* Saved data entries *
......
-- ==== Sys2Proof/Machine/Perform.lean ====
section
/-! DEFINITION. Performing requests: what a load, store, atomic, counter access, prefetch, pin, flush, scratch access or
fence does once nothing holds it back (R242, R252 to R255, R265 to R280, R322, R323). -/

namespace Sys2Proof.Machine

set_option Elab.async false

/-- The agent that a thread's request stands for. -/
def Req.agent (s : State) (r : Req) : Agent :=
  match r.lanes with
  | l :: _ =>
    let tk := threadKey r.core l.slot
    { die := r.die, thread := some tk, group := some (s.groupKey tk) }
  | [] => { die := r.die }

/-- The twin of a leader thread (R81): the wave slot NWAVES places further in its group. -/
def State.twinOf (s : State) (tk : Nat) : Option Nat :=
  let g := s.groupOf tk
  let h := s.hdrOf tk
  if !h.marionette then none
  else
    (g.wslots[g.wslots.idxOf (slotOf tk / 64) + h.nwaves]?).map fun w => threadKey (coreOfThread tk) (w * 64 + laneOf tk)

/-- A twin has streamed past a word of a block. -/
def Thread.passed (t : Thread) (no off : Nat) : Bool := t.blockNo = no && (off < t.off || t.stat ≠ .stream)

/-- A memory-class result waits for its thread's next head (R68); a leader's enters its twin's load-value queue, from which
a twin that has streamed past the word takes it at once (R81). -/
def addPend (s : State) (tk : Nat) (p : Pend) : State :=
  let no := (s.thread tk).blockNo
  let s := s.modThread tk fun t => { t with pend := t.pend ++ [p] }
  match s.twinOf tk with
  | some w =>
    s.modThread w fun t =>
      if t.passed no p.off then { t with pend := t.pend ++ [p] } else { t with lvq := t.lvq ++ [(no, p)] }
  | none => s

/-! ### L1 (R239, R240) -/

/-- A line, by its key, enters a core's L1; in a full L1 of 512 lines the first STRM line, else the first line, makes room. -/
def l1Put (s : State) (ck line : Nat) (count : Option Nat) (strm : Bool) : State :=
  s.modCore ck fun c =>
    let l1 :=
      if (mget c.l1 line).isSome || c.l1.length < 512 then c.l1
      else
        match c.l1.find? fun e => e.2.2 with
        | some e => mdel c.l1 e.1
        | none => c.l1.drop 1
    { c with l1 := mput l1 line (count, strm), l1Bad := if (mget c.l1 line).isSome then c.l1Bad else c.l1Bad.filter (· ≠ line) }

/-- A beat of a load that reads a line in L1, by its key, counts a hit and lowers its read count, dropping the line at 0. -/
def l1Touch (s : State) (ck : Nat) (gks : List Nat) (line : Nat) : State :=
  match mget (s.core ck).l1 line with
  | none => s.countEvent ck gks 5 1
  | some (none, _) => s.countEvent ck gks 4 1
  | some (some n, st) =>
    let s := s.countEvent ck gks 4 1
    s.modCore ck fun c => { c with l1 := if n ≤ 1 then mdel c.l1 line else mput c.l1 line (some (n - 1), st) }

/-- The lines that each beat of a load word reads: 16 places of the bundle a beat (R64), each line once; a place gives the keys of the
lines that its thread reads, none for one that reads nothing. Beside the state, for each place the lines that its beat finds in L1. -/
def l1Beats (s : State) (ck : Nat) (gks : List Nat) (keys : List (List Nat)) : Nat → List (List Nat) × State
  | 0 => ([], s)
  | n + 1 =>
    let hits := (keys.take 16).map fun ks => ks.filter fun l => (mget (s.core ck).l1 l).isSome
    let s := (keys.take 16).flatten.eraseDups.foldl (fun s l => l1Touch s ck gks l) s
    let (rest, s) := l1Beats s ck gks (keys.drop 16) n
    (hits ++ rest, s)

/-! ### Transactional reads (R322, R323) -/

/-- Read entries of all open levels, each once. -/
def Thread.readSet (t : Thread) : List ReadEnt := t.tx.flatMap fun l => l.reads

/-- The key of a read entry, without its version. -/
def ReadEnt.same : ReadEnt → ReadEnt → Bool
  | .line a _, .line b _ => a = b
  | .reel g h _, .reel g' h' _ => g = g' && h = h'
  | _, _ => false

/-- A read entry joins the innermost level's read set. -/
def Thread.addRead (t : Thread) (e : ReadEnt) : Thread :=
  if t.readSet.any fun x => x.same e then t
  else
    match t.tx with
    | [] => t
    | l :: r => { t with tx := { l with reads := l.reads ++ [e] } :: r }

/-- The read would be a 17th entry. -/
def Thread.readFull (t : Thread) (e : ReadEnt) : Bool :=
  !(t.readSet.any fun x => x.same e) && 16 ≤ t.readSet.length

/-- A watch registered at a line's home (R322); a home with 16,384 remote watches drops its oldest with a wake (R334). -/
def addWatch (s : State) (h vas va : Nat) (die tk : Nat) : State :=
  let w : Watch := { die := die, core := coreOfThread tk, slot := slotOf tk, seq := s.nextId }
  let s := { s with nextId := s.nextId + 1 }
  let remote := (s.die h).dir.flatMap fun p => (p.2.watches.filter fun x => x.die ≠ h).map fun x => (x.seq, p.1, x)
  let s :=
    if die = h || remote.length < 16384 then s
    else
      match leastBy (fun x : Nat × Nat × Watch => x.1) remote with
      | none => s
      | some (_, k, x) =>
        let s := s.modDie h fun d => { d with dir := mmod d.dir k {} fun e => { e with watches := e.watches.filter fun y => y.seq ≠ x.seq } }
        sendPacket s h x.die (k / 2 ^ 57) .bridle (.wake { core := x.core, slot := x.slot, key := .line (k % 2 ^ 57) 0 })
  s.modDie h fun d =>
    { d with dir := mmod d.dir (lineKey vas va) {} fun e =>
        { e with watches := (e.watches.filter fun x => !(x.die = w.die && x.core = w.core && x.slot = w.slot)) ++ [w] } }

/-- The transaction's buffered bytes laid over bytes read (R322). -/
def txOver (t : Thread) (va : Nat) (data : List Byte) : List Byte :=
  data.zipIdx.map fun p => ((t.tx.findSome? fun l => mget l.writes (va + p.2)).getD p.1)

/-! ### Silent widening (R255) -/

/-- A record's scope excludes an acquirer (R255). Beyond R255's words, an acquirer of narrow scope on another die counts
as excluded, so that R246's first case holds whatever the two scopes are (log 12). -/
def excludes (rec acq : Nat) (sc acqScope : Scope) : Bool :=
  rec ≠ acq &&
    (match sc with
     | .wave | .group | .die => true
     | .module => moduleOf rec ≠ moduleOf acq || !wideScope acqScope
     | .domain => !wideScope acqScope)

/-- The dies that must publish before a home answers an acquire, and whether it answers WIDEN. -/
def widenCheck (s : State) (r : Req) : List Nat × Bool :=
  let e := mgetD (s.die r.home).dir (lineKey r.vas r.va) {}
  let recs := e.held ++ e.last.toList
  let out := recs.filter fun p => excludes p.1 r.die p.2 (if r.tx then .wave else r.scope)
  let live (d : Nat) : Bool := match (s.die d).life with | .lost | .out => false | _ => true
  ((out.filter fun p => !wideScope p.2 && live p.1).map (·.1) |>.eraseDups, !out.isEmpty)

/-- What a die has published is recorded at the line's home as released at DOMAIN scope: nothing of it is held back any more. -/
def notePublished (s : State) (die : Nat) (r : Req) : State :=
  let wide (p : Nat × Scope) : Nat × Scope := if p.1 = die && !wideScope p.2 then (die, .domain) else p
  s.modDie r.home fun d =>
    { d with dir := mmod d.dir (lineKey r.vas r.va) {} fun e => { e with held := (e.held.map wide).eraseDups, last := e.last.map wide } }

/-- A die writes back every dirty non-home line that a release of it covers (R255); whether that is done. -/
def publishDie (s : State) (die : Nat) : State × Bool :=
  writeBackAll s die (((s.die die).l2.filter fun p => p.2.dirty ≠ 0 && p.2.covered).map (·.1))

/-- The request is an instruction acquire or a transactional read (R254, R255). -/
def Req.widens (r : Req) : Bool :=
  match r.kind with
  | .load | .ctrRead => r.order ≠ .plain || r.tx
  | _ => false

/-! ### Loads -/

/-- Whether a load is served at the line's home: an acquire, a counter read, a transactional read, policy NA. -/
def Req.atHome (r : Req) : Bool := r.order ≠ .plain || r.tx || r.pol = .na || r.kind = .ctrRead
......
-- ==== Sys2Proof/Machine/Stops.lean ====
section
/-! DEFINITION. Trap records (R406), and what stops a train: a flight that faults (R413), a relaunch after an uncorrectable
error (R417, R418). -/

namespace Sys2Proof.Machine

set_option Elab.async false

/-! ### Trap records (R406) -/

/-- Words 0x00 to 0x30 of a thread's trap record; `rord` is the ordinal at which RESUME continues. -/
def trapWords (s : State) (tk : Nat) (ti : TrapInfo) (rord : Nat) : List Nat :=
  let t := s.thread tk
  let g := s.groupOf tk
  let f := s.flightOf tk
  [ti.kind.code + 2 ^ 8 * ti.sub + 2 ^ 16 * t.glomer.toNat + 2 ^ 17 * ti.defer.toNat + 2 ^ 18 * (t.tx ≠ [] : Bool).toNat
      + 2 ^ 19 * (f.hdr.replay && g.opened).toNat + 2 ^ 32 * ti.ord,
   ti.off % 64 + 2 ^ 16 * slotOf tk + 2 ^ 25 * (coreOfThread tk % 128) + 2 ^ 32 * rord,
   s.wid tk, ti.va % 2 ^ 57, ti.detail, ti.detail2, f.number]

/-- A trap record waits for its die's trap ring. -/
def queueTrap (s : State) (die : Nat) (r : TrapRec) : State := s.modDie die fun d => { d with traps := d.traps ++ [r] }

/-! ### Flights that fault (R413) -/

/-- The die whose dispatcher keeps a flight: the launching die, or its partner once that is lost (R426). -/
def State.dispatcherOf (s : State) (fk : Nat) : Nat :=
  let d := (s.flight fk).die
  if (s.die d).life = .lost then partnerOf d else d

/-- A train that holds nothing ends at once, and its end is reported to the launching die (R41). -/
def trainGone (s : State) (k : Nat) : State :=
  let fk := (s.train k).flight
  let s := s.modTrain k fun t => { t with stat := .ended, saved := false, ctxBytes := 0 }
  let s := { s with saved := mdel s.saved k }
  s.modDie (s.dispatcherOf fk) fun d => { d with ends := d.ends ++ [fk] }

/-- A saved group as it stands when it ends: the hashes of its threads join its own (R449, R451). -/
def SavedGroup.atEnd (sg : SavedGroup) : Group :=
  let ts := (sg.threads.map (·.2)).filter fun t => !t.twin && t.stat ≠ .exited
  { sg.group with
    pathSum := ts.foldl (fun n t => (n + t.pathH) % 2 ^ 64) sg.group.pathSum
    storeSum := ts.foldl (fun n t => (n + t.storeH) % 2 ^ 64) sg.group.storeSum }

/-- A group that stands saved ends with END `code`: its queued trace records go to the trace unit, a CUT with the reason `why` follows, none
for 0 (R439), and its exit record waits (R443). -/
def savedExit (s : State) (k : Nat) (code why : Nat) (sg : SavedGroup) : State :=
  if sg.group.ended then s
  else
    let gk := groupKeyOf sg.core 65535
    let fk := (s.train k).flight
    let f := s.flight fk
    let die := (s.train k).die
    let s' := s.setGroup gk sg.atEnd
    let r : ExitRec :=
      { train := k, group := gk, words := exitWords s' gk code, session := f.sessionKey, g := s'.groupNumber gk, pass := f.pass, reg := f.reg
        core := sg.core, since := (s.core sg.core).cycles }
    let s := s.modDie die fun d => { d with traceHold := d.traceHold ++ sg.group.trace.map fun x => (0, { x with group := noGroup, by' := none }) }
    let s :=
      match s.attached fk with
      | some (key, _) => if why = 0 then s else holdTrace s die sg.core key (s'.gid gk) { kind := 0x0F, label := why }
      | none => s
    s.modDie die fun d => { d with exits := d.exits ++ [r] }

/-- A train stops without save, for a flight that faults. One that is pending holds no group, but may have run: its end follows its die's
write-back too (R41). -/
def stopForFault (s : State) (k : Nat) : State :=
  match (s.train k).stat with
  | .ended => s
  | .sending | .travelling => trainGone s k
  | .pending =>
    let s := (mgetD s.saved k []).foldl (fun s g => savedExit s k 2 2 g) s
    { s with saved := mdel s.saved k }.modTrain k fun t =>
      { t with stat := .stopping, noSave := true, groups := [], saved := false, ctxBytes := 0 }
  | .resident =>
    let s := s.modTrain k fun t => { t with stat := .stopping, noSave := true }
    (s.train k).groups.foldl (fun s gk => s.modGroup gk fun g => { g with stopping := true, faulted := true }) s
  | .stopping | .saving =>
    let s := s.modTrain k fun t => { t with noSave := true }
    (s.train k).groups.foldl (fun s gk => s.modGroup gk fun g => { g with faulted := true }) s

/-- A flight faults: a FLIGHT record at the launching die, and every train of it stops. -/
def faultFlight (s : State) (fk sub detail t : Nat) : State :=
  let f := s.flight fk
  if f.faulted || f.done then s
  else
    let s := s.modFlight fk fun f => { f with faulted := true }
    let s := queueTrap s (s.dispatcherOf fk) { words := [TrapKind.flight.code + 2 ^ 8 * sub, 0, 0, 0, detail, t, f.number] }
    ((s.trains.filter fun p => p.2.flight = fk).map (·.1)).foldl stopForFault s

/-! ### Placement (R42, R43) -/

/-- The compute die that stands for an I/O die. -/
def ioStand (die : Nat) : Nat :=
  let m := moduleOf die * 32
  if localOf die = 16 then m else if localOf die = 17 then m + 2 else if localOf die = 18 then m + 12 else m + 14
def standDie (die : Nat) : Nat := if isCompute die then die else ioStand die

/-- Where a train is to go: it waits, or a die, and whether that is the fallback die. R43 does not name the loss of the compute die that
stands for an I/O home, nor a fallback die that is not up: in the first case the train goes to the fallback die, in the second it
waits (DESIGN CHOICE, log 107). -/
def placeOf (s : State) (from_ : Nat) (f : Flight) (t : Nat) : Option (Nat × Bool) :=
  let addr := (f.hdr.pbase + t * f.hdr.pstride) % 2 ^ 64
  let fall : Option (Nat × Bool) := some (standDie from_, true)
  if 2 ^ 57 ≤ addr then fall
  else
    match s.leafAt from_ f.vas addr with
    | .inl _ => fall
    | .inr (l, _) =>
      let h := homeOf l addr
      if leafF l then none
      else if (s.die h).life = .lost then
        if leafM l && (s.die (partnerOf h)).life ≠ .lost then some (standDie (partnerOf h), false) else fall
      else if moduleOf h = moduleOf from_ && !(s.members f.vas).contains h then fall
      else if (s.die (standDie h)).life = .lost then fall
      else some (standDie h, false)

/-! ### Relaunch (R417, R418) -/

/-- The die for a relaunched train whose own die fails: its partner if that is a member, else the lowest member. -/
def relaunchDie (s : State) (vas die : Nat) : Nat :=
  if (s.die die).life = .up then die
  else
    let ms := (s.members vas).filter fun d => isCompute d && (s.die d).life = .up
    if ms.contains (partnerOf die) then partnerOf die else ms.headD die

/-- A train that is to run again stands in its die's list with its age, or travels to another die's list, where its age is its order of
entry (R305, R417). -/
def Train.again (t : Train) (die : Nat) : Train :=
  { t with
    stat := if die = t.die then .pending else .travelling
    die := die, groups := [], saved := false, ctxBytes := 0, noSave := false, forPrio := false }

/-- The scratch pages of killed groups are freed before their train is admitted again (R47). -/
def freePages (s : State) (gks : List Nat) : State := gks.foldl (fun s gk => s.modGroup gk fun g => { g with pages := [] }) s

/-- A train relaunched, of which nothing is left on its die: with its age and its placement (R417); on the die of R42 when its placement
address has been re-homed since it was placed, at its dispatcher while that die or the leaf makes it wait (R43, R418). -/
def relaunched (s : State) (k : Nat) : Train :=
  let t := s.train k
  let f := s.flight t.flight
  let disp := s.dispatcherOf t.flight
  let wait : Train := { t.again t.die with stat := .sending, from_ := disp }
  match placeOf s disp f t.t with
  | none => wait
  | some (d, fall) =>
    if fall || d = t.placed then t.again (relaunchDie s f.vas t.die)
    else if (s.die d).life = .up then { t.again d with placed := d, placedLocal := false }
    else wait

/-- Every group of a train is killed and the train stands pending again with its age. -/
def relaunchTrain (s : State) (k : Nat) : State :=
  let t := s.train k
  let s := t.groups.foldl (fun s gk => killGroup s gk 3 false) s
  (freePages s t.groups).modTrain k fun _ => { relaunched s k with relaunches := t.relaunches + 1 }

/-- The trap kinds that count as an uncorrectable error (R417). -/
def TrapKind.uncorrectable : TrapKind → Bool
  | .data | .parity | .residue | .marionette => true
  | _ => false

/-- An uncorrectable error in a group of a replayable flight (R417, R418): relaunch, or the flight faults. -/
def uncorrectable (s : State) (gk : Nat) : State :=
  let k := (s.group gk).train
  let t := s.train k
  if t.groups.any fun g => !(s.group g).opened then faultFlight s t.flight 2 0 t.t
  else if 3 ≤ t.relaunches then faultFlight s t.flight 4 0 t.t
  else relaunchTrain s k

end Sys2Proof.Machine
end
......
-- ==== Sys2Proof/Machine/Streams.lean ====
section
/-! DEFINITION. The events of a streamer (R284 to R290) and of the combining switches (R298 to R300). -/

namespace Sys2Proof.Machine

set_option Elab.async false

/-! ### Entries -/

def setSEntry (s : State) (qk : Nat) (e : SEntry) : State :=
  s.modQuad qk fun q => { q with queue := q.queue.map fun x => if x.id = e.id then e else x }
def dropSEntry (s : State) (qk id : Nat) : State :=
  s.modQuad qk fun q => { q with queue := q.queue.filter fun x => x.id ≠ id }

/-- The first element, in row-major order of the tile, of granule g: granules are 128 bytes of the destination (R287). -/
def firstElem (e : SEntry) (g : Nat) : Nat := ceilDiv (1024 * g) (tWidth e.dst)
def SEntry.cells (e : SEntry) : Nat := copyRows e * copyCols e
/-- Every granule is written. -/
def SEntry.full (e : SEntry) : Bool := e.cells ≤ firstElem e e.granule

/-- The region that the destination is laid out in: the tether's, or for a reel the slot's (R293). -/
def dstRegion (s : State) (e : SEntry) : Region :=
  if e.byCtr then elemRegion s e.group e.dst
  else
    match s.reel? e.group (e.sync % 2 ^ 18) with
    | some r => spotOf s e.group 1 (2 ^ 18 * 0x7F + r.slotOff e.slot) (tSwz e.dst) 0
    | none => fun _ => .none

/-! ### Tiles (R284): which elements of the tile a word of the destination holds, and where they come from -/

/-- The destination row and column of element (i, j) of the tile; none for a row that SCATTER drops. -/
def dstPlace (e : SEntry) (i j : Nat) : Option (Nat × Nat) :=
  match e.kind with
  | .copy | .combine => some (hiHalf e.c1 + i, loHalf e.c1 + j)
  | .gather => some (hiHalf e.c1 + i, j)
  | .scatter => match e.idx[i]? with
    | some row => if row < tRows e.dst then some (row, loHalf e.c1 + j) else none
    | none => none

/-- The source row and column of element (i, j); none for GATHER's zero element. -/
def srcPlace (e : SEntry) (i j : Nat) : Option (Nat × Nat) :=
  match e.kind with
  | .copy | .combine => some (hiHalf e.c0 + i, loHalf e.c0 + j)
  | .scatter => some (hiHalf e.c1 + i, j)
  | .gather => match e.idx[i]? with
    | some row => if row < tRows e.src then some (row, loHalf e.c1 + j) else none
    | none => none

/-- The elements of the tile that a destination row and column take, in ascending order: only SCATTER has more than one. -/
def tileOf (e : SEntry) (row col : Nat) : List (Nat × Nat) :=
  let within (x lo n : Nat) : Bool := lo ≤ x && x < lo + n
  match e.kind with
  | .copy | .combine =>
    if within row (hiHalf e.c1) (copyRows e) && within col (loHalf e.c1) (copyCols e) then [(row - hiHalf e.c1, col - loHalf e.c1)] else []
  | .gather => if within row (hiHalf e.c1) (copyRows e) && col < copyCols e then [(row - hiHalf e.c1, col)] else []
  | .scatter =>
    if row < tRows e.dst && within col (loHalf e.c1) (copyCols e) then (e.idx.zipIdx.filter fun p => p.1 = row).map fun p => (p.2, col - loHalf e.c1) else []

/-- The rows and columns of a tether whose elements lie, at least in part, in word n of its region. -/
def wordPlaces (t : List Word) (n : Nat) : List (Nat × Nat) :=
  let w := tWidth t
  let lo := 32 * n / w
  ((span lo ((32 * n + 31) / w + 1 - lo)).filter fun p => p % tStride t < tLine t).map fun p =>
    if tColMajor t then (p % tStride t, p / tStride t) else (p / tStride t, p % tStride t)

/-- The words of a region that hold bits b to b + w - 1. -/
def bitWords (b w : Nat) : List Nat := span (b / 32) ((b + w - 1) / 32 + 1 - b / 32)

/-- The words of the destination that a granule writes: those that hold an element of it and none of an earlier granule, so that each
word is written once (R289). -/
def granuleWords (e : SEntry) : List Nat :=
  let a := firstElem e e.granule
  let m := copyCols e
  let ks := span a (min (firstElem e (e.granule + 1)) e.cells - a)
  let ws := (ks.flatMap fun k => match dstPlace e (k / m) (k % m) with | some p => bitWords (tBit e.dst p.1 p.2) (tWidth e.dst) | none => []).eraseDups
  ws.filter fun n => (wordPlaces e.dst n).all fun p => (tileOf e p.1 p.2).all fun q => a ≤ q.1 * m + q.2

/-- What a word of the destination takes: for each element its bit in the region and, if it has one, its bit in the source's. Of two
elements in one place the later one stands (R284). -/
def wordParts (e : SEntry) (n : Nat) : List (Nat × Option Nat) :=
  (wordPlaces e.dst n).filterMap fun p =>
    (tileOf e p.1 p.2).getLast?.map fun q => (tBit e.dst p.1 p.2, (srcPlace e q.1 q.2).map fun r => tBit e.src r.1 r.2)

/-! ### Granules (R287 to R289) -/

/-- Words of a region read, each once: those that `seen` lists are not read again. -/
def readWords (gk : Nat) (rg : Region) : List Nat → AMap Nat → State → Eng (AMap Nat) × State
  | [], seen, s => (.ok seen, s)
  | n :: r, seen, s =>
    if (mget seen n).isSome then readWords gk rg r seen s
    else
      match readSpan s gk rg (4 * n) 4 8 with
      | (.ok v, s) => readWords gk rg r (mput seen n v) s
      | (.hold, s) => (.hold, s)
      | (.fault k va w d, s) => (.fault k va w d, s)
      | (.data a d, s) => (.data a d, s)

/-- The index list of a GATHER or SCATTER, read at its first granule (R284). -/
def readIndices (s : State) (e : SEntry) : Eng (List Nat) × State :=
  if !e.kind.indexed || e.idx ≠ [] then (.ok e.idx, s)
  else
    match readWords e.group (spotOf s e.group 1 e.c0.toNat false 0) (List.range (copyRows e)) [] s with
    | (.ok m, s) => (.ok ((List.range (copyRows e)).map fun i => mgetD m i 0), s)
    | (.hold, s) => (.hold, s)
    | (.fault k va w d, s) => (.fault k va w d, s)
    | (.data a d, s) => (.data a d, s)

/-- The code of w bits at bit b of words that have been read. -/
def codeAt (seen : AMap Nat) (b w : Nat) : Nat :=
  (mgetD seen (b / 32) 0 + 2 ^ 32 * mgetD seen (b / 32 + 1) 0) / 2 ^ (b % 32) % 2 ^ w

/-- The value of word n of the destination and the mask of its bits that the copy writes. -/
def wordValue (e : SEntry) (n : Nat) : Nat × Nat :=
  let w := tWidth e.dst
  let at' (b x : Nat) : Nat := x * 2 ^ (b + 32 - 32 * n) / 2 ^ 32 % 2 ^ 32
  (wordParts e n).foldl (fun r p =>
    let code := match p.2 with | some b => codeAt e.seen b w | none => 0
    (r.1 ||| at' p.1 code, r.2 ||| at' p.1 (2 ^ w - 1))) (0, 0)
......
Your answer should be the lines above from the one containing "ws.filter fun n" through the one containing "def wordParts (e", copied exactly and with both ends kept.

  ws.filter fun n => (wordPlaces e.dst n).all fun p => (tileOf e p.1 p.2).all fun q => a ≤ q.1 * m + q.2

/-- What a word of the destination takes: for each element its bit in the region and, if it has one, its bit in the source's. Of two
elements in one place the later one stands (R284). -/
def wordParts (e : SEntry) (n : Nat) : List (Nat × Option Nat) :=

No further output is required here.